Kafka: error publishing request: Failed to allocate memory within the configured max blocking time 100 ms

I am new to kafka and I am getting this error in producer- kafka: error publishing request: Failed to allocate memory within the configured max blocking time 100 ms.
What settings do I need to check?
Why do I get this error, would like to understand if it is configuration issue on Producer (and finetuning needed) or resource issue (jvm)?
If this error is related to network, what steps or logs I need to check to ensure the issue is because of network?

Thanks in advance!!

Producer config settings that specifically relate to this error are max.block.ms and buffer.memory.

The error occurs when a producer send is blocked longer than max.block.ms due to the associated additional buffer memory needed would exceed buffer.memory. Existing message batches that have not been flushed are using that memory. This could be due to producer batching behavior controlled by linger.ms and batch.size and producer request behavior related to max.in.flight.requests.per.connection. It could also be related to the broker ability to process requests received. These requests include those received from producers, consumers, as well as replica fetch requests from other brokers.

Bottom line, there is not a simple answer. More detail is needed. Confluent Control Center is one source for this detail. JMX metrics is another source.

Additional info:

Producer configs - Producer Configurations — Confluent Documentation

Broker configs - Broker Configurations — Confluent Documentation

Monitoring Kafka metrics - Monitoring Kafka — Confluent Documentation

1 Like

Thanks Dave for your explanation. I will go through the references.

I was wandering if ‘producer send is blocked longer than max.block.ms due to associated additional buffer memory needed would exceed buffer.memory’… .
This problem on producer could possibly be because one of the brokers in cluster has problem and hence the messages are not getting processed which is resulting in ‘Failed memory allocation…’ on producer side.
Please suggest…

If the topic replication factor is greater than 1, then if the broker on which the leader replica is located fails, one of the follower replicas will be elected the new leader. This might mean a short interruption for the producer but the default producer and broker configuration settings should be fine with a properly sized cluster.

If the topic replication factor is equal to 1, then it is unavailable to produce to until the broker is recovered. In this case though, I believe a different exception would occur related to the partition leader being unavailable.

Actually, the error initially occured
Failure majorly is:
kafka: error publishing request: Expiring 2 record(s) for topic-8: 5461 ms has passed since last append [This error is found in kafka code -which says two messages when writing to topic with partition 8]

When the request.timeout.ms increased to default 30000ms and hence the ‘failed to allocate memory started showing up…’
So what if broker with partition 8 has some issue while writing messages which in turn resulted the increase in buffer on producer side. by the way replication factor is 3 with acks=all

Have a look at this thread on stackoverflow. It might help.

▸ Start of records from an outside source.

-- ==== Sys2Proof/Machine/Secure.lean ====
section
/-! DEFINITION. Trust and isolation (R483 to R522): SPDM sessions, control messages, fabric keys, the debug port, the fuses, quiet mode,
attestation, and the partition commands of GLB (R675 to R677). -/

namespace Sys2Proof.Machine

namespace Dev

/-- Change the security engine. -/
def modSec (f : Sec → Sec) (d : Dev) : Dev := { d with sec := f d.sec }

/-- A command of SEC (R68). -/
def secCmd (f : Dev → Option Status × Dev) (d : Dev) : Dev :=
  if d.busy 0x6104 then d.illegal Reg.sec
  else
    match f (d.cmdBegin 0x6104) with
    | (some st, d) => d.cmdEnd Reg.sec 0x6104 1 st
    | (none, d) => d

/-- SEC.DATA0 to DATA7 as one number. -/
def secData (d : Dev) : Nat := d.data 0x6120 8

/-- The fabric key entries of a partition. -/
def fkeysOf (d : Dev) (p : PartId) : List (Nat × FKey) := d.sec.fkeys.filter fun k => k.2.part == p

/-- SLOT_READ (R521). -/
def slotRead (p : PartId) (d : Dev) : Option Status × Dev :=
  let v := match d.part? p with
    | some x => (if x.slotLive then 1 else 0) + (if x.conf then 2 else 0) + (if x.quiet.on then 4 else 0)
    | none => 0
  (some .ok, d.setReg 0x6120 (BitVec.ofNat 32 (v + (d.fkeysOf p).length * 2 ^ 16)))

/-- LOG_READ of the security log (R521). -/
def secLogRead (d : Dev) : Option Status × Dev :=
  match d.sec.log.find? fun e => e.seq.toNat == bits d.secData 31 0 with
  | some e => (some .ok, d.setData 0x6120 16 e.view.toNat)
  | none => (some .stateConflict, d)

/-- QUIET_SET (R513, R514, R521), as a register command or as a control message. -/
def quietSet (p : PartId) (x : Nat) (d : Dev) : Option Status × Dev :=
  let on := bits x 0 0 = 1
  let period := bits x 15 8
  let lat := bits x 31 16
  if period < 2 ∨ lat < 5 ∨ 35 < lat then (some .malformed, d)
  else
    match d.part? p with
    | none => (some .stateConflict, d)
    | some q =>
      if (d.queuesOf p).any (fun x => x.2.state != .stopped) ∨ (on ∧ q.spill.isNone) then (some .stateConflict, d)
      else
        (some .ok, d.modPart p fun y =>
          { y with quiet := { on := on, period := BitVec.ofNat 8 period, lat := BitVec.ofNat 6 lat,
                              overruns := if on ∧ ¬ y.quiet.on then 0 else y.quiet.overruns, lastSlot := y.quiet.lastSlot } })

/-! ### Sessions (R492 to R495) -/

/-- A session. -/
def session? (d : Dev) (i : Nat) : Option Session := Tbl.find d.sec.sessions i

/-- End the sessions that a test selects (R495); the fabric keys installed in them stay. -/
def endSessions (f : Session → Bool) (d : Dev) : Dev := d.modSec fun s => { s with sessions := s.sessions.filter fun x => !f x.2 }

/-- A session ends. -/
def endSession (i : Nat) (d : Dev) : Dev := d.modSec fun s => { s with sessions := Tbl.drop i s.sessions }

/-- FKEY_FLUSH, and the first steps of a destroy command (R495, R511, R521). -/
def flushKeys (p : PartId) (d : Dev) : Dev :=
  (d.endSessions fun s => s.via == .fabric p).modSec fun s => { s with fkeys := s.fkeys.filter fun k => k.2.part != p }

/-- FKEY_FLUSH (R521). -/
def fkeyFlush (p : PartId) (d : Dev) : Option Status × Dev :=
  if d.partLive p then (some .ok, d.flushKeys p) else (some .stateConflict, d)

/-- An SPDM ERROR response with its error code. -/
def spdmError (e : BitVec 8) (d : Dev) : Dev := d.emit (.answer 0x7F [e])

/-- Whether SPDM is served (R649): not while the halves are unpowered, nor in Dawn hold or the steps before POWER. -/
def spdmReady (d : Dev) : Bool := d.dawn.powered && d.dawn.step != .hold

/-- The request codes of the subset of R492: version, capabilities, algorithms, digests, certificate, challenge, measurements, heartbeat,
key update, mutual authentication and chunks. KEY_EXCHANGE, FINISH, END_SESSION and GET_MEASUREMENTS have rows of their own. -/
def spdmCodes : List Nat := [0x81, 0x82, 0x83, 0x84, 0x85, 0x86, 0xE1, 0xE3, 0xE8, 0xE9, 0xEA, 0xEB]

/-- SPDM_REQUEST (R492): a request outside the subset receives ERROR and changes nothing. A heartbeat names its session in its first four
bytes. -/
def spdmRequest (code : BitVec 8) (body : List Byte) (d : Dev) : Dev :=
  if !d.spdmReady then d.spdmError 0x03
  else if !spdmCodes.contains code.toNat then d.spdmError 0x07
  else
    let d := if code = 0xE8 then d.modSec fun s => { s with sessions := Tbl.upd (leAt body 0 4) (fun x => { x with lastBeat := d.now }) s.sessions } else d
    d.emit (.answer (code &&& 0x7F) (Config.spdmAnswer code body))

/-- Whether authentication of a partition's sessions is required (R494). -/
def mustAuth (d : Dev) (p : PartId) : Bool := (d.part? p).any fun x => x.conf || x.tenant != 0

/-- KEY_EXCHANGE (R493, R494): a session beyond the transport's count receives ERROR Busy. On the fabric the count is one session and one
that is being set up to replace it. -/
def keyExchange (via : SpdmVia) (mutualAuth : Bool) (d : Dev) : Dev :=
  let l := d.sec.sessions.filter fun s => s.2.via == via
  let full := match via with
    | .sideband => decide (l.length ≥ 2)
    | .companion => decide (l.length ≥ 4)
    | .fabric _ => l.any fun s => !s.2.secured
  let bad := match via with
    | .fabric p => !d.partLive p || (d.mustAuth p && !mutualAuth)
    | _ => false
  if !d.spdmReady then d.spdmError 0x03
  else if bad then d.spdmError 0x01
  else if full then d.spdmError 0x03
  else
    let i := d.sec.nextSession
    (d.modSec fun s => { s with sessions := Tbl.put i ⟨via, mutualAuth, false, d.now, 0⟩ s.sessions, nextSession := i + 1 }).emit
      (.answer 0x64 (leBytes 4 i))

/-- FINISH (R494): the requester's signature has been verified or not; where authentication is required its leaf key must hash to TENANT. -/
def finish (i : Nat) (leaf : Digest) (verified : Bool) (d : Dev) : Dev :=
  match d.session? i with
  | none => d.spdmError 0x01
  | some s =>
    if s.secured then d.spdmError 0x01
    else
      let (part, tenantOk, need) := match s.via with
        | .fabric p => (some p, (d.part? p).any (fun (x : Part) => x.tenant == leaf) && s.mutualAuth, d.mustAuth p)
        | _ => (none, false, false)
      if !verified ∨ (need ∧ !tenantOk) then
        ((((d.endSession i).bump Reg.sec 0x060 1).cause Reg.sec 2).secLog 8 1 { type := 0, sev := 1, block := 0, part := part }).spdmError 0x06
      else
        let d := match part with | some _ => d.endSessions fun x => x.via == s.via && x.secured | none => d
        ((d.modSec fun x => { x with sessions := Tbl.upd i (fun y => { y with secured := true, mutualAuth := tenantOk, lastBeat := d.now }) x.sessions }).bump
          Reg.sec 0x058 1).emit (.answer 0x65 [])

/-- END_SESSION (R495). -/
def endSessionReq (i : Nat) (d : Dev) : Dev := if (d.session? i).isSome then (d.endSession i).emit (.answer 0x6C []) else d.spdmError 0x01

/-- HEARTBEAT_MISSED (R495): three periods of 10 s without a heartbeat. -/
def heartbeatMissed (i : Nat) (d : Dev) : Dev :=
  match d.session? i with
  | some s => if s.secured ∧ s.lastBeat + 30000000000 ≤ d.now then d.endSession i else d
  | none => d

/-! ### Control messages (R498, R670) -/

/-- The partition of a secured tenant session. -/
def tenantOf (d : Dev) (i : Nat) : Option PartId :=
  match d.session? i with
  | some s => (match s.via with | .fabric p => if s.secured && d.partLive p then some p else none | _ => none)
  | none => none

/-- Whether a session is a secured side-band session. -/
def sidebandSession (d : Dev) (i : Nat) : Bool := (d.session? i).any fun s => s.secured && s.via == .sideband

/-- A message of a tenant session (R498): in any other session it completes MALFORMED. -/
def tenantMsg (i : Nat) (code : BitVec 8) (f : PartId → Dev → Dev) (d : Dev) : Dev :=
  match d.tenantOf i with
  | some p => f p d
  | none => d.answerMsg code .malformed []

/-- FKEY_INSTALL (R501, R502): `a` is the message from its byte 4 on. -/
def fkeyInstall (p : PartId) (a : List Byte) (d : Dev) : Dev :=
  let type := leAt a 0 1
  let peer : NodeId := BitVec.ofNat 16 (leAt a 2 2)
  let tree := leAt a 4 2
  if a.length ≠ 80 ∨ type > 1 ∨ (type = 1 ∧ tree > 1023) then d.answerMsg 0x01 .malformed []
  else if d.sec.fkeys.length ≥ 8192 ∨ (d.fkeysOf p).length ≥ 256 then d.answerMsg 0x01 .quota []
  else if type = 0 ∧ (d.fkeysOf p).any (fun k => k.2.tree.isNone && k.2.peer == peer) then d.answerMsg 0x01 .stateConflict []
  else
    match (List.range 8192).find? fun i => (d.fkey i).isNone with
    | none => d.answerMsg 0x01 .quota []
    | some i =>
      let k : FKey :=
        { part := p, tree := if type = 1 then some (BitVec.ofNat 10 tree) else none, peer := peer, remote := BitVec.ofNat 16 (leAt a 6 2),
          txKey := BitVec.ofNat 256 (leAt a 8 32), txSalt := BitVec.ofNat 32 (leAt a 40 4), txSeq := 1,
          rxKey := BitVec.ofNat 256 (leAt a 44 32), rxSalt := BitVec.ofNat 32 (leAt a 76 4), top := 0, seen := [] }
      (d.modSec fun s => { s with fkeys := Tbl.put i k s.fkeys }).answerMsg 0x01 .ok (leBytes 2 i)

/-- FKEY_DESTROY (R498): only the partition's own entries. -/
def fkeyDestroy (p : PartId) (i : Nat) (d : Dev) : Dev :=
  if (d.fkey i).any fun k => k.part == p then
    (d.modSec fun s => { s with fkeys := Tbl.drop i s.fkeys }).answerMsg 0x02 .ok []
  else d.answerMsg 0x02 .stateConflict []

/-- Run a block command for a control message (R670): while BUSY is 1 the message waits; DATA, STATUS and the cause are restored at its end. -/
def borrow (msg : WaitMsg) (page sts bit base : Nat) (code : BitVec 8) (image : Nat) (f : Dev → Option Status × Dev) (d : Dev) : Dev :=
  if d.busy sts then d.modSec fun s => { s with msgs := s.msgs ++ [msg] }
  else
    let d := (d.modSec fun s => { s with borrow := Tbl.put sts ⟨code, base, d.data base 8⟩ s.borrow }).setData base 8 image
    match f (d.cmdBegin sts) with
    | (some st, d) => d.cmdEnd page sts bit st
    | (none, d) => d

/-- XLT_COMMAND (R498): the command of R95 for the session's partition; a fault record of another partition counts as free. -/
def xltMsg (p : PartId) (cmd : Word32) (image : Nat) (d : Dev) : Dev :=
  let r := fieldOf cmd 24 16
  let own (f : Dev → Option Status × Dev) (d : Dev) : Option Status × Dev :=
    if (d.faultRec? r).any fun x => x.part == p then f d else (some .stateConflict, d)
  let run (d : Dev) : Option Status × Dev :=
    match fieldOf cmd 3 0 with
    | 0 => (some .ok, d)
    | 1 => d.ctxRead p
    | 2 => d.ctxWrite p d.xltData
    | 3 => d.invPage p d.xltData
    | 4 => d.invRange p d.xltData
    | 5 => d.invPart p
    | 6 => own (Dev.faultRead r) d
    | 7 => own (Dev.faultResume r) d
    | 8 => own (Dev.faultAbort r) d
    | _ => (some .malformed, d)
  d.borrow (.xlt p cmd image) Reg.xlt 0x8104 1 0x8110 0x03 image run

/-- OPQ_COMMAND (R498): the allowed commands of R303 for the session's partition; a queue of another partition counts as FREE. -/
def opqMsg (p : PartId) (cmd : Word32) (image : Nat) (d : Dev) : Dev :=
  let q : QueueId := BitVec.ofNat 16 (fieldOf cmd 31 16)
  let own (code : Nat) (d : Dev) : Option Status × Dev :=
    if (d.queue? q).any fun x => x.part == p then d.onQueue code q p else (some .stateConflict, d)
  let run (d : Dev) : Option Status × Dev :=
    match fieldOf cmd 3 0 with
    | 1 => d.onQueue 1 q p
    | 2 => own 2 d
    | 4 => own 4 d
    | 6 => own 6 d
    | 7 => d.partSet p d.opqData
    | 8 => d.partRead p
    | _ => (some .malformed, d)
  d.borrow (.opq p cmd image) Reg.opq 0x7104 1 0x7110 0x04 image run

A co-worker of mine … who is somewhat of a Kafka wizard … pointed out to me that it seems you are running on a Kafka release prior to AK 2.1.0. Kafka now has a delivery.timeout.ms setting that controls the producer retry timeout behavior.

Thanks @dave, yes I am using AK version 1.0.1.

I need guidance on tuning following producer properties or any recommendations. I am sharing my understanding. Please suggest me further on this.

  • batch.size → Given that the message size is 400-900 bytes. batch.size=1000 is low and not optimal for compression. And if it is increased to 80000 still it is too high which could result in waste memory. Should the default value of batch.size should be used and tested and further we can increase it.
  • linger.ms → It would increase latency, so to start what shall i keep it 5 seconds and test.
  • max.block.ms → Default is 1 min, It can have impact on memory in case of retries, what is the suggested value?
  • buffer.memory - increasing will this add to heap usage?

Thanks in advance

I suggest using kafka-producer-perf-test with various values for the settings you mention to identify which combination of values provides a result that comes closest to answering your throughput and latency goal.

Can I run kafka-producer-perf-test in production?

Personally, I wouldn’t do so. As its name implies, it is a tool used for testing and I think most would agree only suitable to be run in a test or development environment.